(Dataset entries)
/-- Float to float: FZI on the source, FZO on the result but never into an 8-bit format (R47). -/
def FF.convert (dst src : FF) (c : Capture) (l g : Nat) (a : Nat) : Nat × Flags :=
  match dst.source src c.fzi a with
  | .fin neg m e => if m = 0 then ((if neg then dst.signBit else 0), 0) else dst.round c c.fzo l g neg { m := m, e := e }
  | v => dst.special v

/-- Bounds of an integer type of `w` bits (R41). -/
def intMin (w : Nat) (sg : Bool) : Int := if sg then -(2 ^ (w - 1)) else 0
def intMax (w : Nat) (sg : Bool) : Int := if sg then 2 ^ (w - 1) - 1 else 2 ^ w - 1

def clampInt (w : Nat) (sg : Bool) (v : Int) : Int :=
  if v < intMin w sg then intMin w sg else if v > intMax w sg then intMax w sg else v

/-- Float to integer (R50). -/
def FF.toInt (f : FF) (c : Capture) (l g : Nat) (w : Nat) (sg : Bool) (a : Nat) : Int × Flags :=
  match f.read c.fzi a with
  | .nan _ => (0, fNV)
  | .inf neg => (if neg then intMin w sg else intMax w sg, fNV)
  | .fin neg m e =>
    let (q, exact) := roundAt c.mode neg (threshold c l g) { m := m, e := e } 0
    let v : Int := if neg then -(q : Int) else q
    if v < intMin w sg || v > intMax w sg then (clampInt w sg v, fNV)
    else (v, if exact then 0 else fNX)

/-- Integer to float (R50). -/
def FF.ofInt (f : FF) (c : Capture) (l g : Nat) (v : Int) : Nat × Flags :=
  if v = 0 then (0, 0) else f.round c c.fzo l g (v < 0) { m := v.natAbs, e := 0 }

/-! ### B4 blocks (R56 to R59) -/

/-- Magnitudes of a TYPE in halves, in order of the code: the overflow point last (R57). -/
def b4Grid (ty : B4Ty) (neg : Bool) : List Nat :=
  match ty with
  | .int => if neg then [0, 2, 4, 6, 8, 10, 12, 14, 16, 18] else [0, 2, 4, 6, 8, 10, 12, 14, 16]
  | .e2m1 => [0, 1, 2, 3, 4, 6, 8, 12, 16]
  | .pow2 => [0, 2, 4, 8, 16, 32, 64, 128, 256]
  | .hyb => [0, 2, 4, 6, 8, 12, 16, 24, 32]

/-- The value of a code in halves (R57). -/
def b4Half (ty : B4Ty) (code : Nat) : Int :=
  match ty with
  | .int => if code ≥ 8 then 2 * ((code : Int) - 16) else 2 * code
  | _ =>
    let v : Int := (b4Grid ty false).getD (code % 8) 0
    if code ≥ 8 then -v else v

/-- An element of a block (R56, R57): NaN when SE is 63; a negative zero code reads as +0. -/
def b4Val (scale code : Nat) : FVal :=
  let ty := B4Ty.ofCode (BitVec.ofNat 2 (scale / 64))
  let se := scale % 64
  if se = 63 then .nan false
  else
    let v := b4Half ty (code % 16)
    .fin (v < 0) v.natAbs ((se : Int) - 31 - 1)

/-- Round y / 2^x onto the grid of a TYPE (R58): the index of the magnitude, the count standing for the overflow point, and whether
it is exact.  Between −8 and −9 of the uniform integer both neighbours count as even: a tie under .rne takes the overflow point, and
.rto keeps −8 (DESIGN CHOICE log 71). -/
def b4Round (ty : B4Ty) (mode : RMode) (t : Nat) (neg : Bool) (m : Nat) (e : Int) : Nat × Bool :=
  let grid := b4Grid ty neg
  let ovf := grid.length - 1
  let y : Exact := { m := m, e := e + 1 }                    -- in halves
  let (h, st) := y.floorAt 0
  if h ≥ grid.getD ovf 0 then (ovf, h == grid.getD ovf 0 && !st)
  else
    let i := (grid.filter (· ≤ h)).length - 1
    let lo := grid.getD i 0
    let gap := grid.getD (i + 1) 0 - lo
    let (q, sq) := y.floorAt (-16)
    let d := q - lo * 65536
    if d = 0 && !sq then (i, true)
    else
      let fr := d / gap
      let more := sq || d % gap != 0
      let odd := i % 2 == 1
      let up : Bool := match mode with
        | .rto => !odd && (i + 1 != ovf || ty != .int || !neg)
        | .rne => fr > 32768 || (fr == 32768 && (more || odd || i + 1 == ovf))
        | m => roundUp m neg odd fr more t
      (if up then i + 1 else i, false)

- [REQUIRED ACTION]:
Nothing should appear in the answer except the lines above from the line with "let ty := B4Ty.ofCode" through the line with "it is exact.", both included, written out exactly.

- [OUTPUT BELOW]:
  let ty := B4Ty.ofCode (BitVec.ofNat 2 (scale / 64))
  let se := scale % 64
  if se = 63 then .nan false
  else
    let v := b4Half ty (code % 16)
    .fin (v < 0) v.natAbs ((se : Int) - 31 - 1)

/-- Round y / 2^x onto the grid of a TYPE (R58): the index of the magnitude, the count standing for the overflow point, and whether
it is exact.  Between −8 and −9 of the uniform integer both neighbours count as even: a tie under .rne takes the overflow point, and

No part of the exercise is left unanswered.